┌─ Extracted material

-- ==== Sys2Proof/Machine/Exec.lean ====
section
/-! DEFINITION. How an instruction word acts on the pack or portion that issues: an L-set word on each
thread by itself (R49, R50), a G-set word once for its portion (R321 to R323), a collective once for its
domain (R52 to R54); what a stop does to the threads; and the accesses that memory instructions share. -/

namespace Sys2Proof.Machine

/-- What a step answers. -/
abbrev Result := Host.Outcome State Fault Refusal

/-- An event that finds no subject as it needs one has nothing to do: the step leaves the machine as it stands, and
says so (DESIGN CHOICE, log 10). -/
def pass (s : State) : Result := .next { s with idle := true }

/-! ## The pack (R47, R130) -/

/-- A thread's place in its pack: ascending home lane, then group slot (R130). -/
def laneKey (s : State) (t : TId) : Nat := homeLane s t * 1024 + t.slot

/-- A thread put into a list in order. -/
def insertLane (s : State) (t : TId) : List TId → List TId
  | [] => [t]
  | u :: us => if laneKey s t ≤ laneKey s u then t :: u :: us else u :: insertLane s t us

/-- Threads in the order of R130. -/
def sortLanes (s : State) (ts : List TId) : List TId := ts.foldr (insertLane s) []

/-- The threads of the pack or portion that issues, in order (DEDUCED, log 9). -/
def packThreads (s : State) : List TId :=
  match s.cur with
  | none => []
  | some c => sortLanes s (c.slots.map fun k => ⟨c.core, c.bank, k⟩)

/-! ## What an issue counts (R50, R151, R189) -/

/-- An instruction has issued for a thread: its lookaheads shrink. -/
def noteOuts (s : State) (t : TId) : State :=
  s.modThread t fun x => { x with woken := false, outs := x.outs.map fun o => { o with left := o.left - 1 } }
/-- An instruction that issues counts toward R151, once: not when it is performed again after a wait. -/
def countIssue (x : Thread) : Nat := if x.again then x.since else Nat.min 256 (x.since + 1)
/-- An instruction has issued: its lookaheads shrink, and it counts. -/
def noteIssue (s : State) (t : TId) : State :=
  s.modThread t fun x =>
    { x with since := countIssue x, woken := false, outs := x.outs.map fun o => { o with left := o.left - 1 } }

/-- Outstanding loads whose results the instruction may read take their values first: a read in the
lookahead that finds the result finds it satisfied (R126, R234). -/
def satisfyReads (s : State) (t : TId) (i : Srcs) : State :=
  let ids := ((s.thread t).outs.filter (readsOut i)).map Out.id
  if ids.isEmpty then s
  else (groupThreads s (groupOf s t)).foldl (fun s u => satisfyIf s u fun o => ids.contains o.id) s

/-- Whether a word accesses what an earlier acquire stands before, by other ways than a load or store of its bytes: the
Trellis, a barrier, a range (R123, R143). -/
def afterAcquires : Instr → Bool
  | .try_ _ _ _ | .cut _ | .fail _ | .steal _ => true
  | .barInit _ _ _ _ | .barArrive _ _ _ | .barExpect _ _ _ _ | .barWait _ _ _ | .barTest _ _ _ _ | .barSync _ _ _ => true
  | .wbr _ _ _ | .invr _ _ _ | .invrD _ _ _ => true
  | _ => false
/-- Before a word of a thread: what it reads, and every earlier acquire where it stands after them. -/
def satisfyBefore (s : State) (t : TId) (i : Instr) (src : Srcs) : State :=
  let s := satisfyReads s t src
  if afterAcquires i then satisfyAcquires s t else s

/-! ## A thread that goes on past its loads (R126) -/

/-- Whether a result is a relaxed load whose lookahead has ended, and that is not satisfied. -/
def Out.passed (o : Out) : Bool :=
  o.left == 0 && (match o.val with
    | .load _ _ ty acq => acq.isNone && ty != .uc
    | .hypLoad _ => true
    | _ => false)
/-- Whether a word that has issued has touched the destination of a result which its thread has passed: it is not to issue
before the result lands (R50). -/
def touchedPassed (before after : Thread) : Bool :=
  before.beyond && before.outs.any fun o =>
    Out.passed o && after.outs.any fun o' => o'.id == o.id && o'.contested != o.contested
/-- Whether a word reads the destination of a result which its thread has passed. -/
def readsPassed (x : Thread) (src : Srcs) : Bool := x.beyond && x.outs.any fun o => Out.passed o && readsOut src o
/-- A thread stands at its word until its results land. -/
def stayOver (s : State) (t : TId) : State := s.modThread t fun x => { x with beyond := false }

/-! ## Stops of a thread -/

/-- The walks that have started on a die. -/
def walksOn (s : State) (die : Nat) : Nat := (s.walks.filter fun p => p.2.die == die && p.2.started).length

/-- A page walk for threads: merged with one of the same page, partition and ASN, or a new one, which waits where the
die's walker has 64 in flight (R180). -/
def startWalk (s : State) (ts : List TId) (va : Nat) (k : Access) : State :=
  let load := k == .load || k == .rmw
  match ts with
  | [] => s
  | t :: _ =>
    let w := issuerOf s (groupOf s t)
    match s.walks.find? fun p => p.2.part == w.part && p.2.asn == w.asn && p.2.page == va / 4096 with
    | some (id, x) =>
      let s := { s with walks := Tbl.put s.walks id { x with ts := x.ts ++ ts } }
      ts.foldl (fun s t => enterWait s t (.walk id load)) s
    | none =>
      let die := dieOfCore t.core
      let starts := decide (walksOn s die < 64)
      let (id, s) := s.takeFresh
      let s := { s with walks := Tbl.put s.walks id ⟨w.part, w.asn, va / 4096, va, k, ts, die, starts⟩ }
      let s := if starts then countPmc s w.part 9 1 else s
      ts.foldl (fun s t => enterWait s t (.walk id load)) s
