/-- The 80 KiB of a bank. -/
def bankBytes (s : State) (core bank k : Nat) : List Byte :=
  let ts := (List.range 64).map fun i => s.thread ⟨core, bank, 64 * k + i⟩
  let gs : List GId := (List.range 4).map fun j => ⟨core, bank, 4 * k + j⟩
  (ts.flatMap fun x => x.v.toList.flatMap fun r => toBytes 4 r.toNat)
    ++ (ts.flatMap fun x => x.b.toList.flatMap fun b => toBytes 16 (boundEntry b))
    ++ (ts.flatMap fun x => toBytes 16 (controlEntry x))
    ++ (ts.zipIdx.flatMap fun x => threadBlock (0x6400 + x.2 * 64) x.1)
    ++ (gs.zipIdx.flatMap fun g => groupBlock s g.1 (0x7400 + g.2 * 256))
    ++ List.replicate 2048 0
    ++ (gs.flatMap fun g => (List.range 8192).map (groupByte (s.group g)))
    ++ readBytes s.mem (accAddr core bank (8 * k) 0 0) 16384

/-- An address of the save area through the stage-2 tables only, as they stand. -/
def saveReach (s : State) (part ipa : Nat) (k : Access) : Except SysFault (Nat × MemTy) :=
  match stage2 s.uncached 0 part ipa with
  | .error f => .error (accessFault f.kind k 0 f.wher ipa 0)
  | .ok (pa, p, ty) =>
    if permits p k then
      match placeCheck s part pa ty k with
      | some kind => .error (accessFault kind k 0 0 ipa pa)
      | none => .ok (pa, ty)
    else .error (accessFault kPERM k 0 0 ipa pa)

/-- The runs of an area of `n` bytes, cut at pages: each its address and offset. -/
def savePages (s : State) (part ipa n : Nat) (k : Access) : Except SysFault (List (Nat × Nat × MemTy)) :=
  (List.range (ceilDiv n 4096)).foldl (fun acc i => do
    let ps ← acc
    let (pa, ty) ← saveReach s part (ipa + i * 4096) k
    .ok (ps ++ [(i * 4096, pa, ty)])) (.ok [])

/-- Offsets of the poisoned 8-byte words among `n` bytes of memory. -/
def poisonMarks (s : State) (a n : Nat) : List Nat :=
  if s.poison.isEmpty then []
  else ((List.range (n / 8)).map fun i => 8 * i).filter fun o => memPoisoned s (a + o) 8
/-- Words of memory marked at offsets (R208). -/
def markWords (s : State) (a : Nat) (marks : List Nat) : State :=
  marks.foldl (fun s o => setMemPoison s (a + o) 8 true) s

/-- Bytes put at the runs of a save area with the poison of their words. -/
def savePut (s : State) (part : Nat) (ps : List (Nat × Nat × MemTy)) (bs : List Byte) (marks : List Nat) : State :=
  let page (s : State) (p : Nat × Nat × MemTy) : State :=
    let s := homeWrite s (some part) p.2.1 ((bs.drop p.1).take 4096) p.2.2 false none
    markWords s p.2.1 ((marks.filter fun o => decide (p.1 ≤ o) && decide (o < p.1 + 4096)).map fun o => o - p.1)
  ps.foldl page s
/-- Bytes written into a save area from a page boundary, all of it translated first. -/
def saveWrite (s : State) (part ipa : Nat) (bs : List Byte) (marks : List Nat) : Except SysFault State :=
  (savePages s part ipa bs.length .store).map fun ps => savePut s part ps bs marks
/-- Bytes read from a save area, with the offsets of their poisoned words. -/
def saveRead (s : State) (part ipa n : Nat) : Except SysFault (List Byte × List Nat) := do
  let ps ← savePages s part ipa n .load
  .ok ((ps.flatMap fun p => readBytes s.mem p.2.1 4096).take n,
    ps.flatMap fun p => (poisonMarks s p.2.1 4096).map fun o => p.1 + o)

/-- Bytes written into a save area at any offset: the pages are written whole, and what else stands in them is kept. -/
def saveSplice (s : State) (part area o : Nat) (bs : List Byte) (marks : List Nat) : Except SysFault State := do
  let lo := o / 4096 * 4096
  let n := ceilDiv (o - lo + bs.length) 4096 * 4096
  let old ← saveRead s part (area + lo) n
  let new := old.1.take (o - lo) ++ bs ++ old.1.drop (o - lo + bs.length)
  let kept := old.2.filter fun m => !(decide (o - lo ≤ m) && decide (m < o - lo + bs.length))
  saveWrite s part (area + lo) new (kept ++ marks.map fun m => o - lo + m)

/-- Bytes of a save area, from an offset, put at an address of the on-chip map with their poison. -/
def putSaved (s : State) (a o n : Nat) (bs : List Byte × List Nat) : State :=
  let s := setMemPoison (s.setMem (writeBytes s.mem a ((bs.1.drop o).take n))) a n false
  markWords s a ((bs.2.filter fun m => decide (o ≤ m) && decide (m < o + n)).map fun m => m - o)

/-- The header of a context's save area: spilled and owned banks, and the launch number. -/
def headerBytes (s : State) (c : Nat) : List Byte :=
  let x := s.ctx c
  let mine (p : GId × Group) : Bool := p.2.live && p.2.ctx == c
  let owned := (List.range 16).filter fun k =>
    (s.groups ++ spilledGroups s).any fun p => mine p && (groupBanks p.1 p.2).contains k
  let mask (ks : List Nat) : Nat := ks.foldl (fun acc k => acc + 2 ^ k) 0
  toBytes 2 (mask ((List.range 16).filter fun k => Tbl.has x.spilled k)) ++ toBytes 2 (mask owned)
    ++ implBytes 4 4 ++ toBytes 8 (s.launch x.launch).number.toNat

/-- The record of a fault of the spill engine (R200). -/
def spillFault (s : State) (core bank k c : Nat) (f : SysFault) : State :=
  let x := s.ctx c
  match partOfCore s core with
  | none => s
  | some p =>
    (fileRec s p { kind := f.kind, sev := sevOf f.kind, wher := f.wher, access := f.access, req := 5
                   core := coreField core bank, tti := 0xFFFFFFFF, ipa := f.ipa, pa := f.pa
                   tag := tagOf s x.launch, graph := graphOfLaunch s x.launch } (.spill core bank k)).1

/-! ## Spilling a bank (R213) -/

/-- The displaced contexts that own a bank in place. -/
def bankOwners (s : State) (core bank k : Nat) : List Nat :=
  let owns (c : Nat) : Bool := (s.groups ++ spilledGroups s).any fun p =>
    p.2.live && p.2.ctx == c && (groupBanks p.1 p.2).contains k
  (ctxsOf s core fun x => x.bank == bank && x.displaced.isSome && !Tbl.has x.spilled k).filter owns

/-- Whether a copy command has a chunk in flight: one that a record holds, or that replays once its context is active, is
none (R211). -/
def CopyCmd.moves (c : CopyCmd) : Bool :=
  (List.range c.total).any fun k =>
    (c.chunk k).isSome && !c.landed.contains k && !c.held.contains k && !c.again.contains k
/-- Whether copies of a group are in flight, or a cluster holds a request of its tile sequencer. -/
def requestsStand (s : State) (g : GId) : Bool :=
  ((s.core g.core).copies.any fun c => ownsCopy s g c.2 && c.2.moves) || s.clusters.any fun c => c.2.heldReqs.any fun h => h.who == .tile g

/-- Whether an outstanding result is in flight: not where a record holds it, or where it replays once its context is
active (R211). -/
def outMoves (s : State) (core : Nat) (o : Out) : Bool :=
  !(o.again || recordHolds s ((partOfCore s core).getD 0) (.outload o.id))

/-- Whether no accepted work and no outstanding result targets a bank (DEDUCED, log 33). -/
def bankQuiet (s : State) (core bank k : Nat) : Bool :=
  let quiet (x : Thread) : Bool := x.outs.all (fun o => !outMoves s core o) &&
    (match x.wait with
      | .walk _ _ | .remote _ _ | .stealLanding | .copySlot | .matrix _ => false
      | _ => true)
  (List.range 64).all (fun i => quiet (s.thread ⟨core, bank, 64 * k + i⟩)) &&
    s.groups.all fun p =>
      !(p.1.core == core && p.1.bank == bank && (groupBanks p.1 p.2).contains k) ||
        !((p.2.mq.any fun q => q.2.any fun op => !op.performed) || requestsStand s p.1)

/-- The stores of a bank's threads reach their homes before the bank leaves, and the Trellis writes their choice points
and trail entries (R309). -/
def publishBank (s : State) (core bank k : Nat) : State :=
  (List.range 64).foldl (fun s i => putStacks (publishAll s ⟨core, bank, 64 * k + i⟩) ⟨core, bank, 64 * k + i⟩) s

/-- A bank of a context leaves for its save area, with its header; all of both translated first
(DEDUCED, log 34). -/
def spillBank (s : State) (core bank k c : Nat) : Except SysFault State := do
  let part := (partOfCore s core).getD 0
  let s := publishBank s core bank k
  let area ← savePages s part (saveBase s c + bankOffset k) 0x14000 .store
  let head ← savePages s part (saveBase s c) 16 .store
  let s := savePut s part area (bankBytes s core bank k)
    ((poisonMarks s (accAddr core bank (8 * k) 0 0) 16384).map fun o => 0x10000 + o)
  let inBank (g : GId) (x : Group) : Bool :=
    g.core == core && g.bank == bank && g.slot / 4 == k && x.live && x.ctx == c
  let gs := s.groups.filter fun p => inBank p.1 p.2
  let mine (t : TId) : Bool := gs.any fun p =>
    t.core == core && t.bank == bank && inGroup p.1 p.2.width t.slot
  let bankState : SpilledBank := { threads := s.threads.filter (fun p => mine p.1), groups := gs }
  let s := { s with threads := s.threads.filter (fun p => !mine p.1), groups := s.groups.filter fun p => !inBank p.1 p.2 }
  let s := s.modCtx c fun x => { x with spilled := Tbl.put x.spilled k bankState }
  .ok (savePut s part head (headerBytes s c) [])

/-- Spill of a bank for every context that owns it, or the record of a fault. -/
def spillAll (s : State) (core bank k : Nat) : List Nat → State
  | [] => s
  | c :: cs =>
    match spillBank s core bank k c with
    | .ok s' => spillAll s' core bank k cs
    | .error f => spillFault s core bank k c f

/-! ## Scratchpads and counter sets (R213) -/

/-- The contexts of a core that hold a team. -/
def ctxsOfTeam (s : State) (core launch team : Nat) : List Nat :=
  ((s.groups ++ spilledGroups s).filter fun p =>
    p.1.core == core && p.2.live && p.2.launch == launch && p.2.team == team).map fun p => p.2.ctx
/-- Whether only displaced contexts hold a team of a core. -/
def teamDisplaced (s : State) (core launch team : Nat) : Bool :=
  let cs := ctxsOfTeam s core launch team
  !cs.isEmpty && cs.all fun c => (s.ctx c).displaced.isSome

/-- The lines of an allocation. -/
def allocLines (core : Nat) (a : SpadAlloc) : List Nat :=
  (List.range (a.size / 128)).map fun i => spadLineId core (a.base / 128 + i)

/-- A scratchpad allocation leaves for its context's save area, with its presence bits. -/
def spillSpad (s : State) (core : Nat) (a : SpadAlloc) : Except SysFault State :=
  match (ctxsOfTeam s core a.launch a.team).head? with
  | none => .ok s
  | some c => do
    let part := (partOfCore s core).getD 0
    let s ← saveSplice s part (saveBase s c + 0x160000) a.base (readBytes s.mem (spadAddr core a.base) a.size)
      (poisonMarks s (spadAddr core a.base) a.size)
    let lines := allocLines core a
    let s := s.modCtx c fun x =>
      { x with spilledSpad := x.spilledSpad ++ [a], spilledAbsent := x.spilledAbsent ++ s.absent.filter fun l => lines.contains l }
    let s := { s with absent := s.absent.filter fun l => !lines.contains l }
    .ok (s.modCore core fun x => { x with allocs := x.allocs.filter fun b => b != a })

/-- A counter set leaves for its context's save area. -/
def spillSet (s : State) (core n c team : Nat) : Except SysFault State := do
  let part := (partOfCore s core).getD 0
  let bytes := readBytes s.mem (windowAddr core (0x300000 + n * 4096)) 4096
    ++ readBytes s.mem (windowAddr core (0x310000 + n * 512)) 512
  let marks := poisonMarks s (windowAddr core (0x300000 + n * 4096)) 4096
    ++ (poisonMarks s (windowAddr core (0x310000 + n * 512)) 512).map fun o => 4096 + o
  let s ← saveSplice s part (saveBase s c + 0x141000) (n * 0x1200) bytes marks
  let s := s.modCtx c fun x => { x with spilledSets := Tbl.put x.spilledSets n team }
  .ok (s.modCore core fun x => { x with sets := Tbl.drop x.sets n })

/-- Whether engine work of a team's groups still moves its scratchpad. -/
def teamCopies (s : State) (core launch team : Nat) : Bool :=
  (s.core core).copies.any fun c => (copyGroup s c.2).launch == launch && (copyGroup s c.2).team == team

└─
┌─ Extracted material

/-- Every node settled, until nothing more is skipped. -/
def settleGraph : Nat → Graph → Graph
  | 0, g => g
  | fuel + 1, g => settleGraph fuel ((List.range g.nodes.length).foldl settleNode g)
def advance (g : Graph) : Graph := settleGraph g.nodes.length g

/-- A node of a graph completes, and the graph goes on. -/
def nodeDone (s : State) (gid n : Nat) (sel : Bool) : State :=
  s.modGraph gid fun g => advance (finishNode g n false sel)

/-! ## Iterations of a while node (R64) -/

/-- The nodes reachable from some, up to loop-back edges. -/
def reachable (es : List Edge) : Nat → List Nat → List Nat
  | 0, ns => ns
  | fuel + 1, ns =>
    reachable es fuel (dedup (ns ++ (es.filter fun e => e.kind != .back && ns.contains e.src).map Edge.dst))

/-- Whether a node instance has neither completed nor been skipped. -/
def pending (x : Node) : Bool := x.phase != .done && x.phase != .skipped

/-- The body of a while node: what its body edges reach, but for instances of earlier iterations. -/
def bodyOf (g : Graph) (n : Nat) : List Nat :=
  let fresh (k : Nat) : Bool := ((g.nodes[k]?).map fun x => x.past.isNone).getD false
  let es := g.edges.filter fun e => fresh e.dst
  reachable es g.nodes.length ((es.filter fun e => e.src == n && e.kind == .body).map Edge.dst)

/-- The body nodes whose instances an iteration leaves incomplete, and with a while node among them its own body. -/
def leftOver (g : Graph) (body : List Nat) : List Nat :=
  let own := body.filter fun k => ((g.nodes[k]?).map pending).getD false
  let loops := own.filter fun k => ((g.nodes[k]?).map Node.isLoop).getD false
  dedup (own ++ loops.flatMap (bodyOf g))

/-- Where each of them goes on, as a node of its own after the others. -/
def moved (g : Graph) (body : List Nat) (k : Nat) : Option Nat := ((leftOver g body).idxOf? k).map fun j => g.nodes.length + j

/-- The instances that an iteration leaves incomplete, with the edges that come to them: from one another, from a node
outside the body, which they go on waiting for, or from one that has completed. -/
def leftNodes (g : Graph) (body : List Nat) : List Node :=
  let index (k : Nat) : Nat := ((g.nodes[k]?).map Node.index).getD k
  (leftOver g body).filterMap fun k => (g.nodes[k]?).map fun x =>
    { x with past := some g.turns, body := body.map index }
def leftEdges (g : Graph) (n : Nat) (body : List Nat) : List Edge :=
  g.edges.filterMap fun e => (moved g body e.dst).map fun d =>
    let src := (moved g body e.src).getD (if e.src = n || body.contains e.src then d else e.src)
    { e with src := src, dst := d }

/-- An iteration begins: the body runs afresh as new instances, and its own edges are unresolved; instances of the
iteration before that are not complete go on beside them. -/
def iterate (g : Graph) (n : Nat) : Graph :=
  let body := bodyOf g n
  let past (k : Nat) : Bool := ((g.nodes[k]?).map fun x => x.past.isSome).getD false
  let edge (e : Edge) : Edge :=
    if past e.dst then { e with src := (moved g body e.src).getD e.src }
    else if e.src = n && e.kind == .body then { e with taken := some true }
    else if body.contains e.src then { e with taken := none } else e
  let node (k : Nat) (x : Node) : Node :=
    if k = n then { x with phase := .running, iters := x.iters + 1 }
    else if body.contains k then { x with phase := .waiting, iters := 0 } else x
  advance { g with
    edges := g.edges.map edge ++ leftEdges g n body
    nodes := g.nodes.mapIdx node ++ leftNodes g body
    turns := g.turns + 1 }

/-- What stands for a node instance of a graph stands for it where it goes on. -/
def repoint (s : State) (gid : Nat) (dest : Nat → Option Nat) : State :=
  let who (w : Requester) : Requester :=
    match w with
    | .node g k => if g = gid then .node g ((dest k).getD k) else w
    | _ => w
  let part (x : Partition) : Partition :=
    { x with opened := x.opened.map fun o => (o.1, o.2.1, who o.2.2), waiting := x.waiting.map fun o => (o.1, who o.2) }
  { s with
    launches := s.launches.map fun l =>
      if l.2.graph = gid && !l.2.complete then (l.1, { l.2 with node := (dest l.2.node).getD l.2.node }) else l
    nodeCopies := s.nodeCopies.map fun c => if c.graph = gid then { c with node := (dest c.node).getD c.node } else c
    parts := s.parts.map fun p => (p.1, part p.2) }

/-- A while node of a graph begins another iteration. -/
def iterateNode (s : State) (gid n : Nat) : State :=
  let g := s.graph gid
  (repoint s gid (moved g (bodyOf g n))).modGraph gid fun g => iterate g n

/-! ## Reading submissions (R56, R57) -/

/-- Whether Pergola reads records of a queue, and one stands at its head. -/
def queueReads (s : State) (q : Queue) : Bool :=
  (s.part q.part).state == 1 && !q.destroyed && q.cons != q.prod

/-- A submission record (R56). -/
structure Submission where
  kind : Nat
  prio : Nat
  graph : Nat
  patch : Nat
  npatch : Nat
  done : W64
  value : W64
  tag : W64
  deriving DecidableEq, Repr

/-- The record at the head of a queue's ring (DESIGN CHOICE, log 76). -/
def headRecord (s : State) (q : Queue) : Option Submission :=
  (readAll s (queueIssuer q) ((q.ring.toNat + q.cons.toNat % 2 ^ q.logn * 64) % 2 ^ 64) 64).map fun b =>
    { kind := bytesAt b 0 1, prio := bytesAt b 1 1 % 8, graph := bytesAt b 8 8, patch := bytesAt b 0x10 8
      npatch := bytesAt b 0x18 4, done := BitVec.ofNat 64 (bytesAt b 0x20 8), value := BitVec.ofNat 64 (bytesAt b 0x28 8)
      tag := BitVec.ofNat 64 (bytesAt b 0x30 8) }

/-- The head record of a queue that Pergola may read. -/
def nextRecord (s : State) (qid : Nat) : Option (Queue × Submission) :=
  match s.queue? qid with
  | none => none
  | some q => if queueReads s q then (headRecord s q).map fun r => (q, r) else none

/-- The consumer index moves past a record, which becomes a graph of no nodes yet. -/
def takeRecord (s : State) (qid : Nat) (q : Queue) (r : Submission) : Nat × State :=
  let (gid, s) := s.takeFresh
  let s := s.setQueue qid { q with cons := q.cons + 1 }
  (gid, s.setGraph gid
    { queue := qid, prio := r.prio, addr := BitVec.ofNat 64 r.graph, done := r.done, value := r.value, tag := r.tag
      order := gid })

└─

In the data above, start at the line that has "-- ==== Sys2Proof/Machine/Exec.lean", stop after the line that has "abbrev Result := Host.Outcome", and print every line in between exactly as it stands.

-- ==== Sys2Proof/Machine/Exec.lean ====
section
/-! DEFINITION. How an instruction word acts on the pack or portion that issues: an L-set word on each
thread by itself (R49, R50), a G-set word once for its portion (R321 to R323), a collective once for its
domain (R52 to R54); what a stop does to the threads; and the accesses that memory instructions share. -/

namespace Sys2Proof.Machine

/-- What a step answers. -/
abbrev Result := Host.Outcome State Fault Refusal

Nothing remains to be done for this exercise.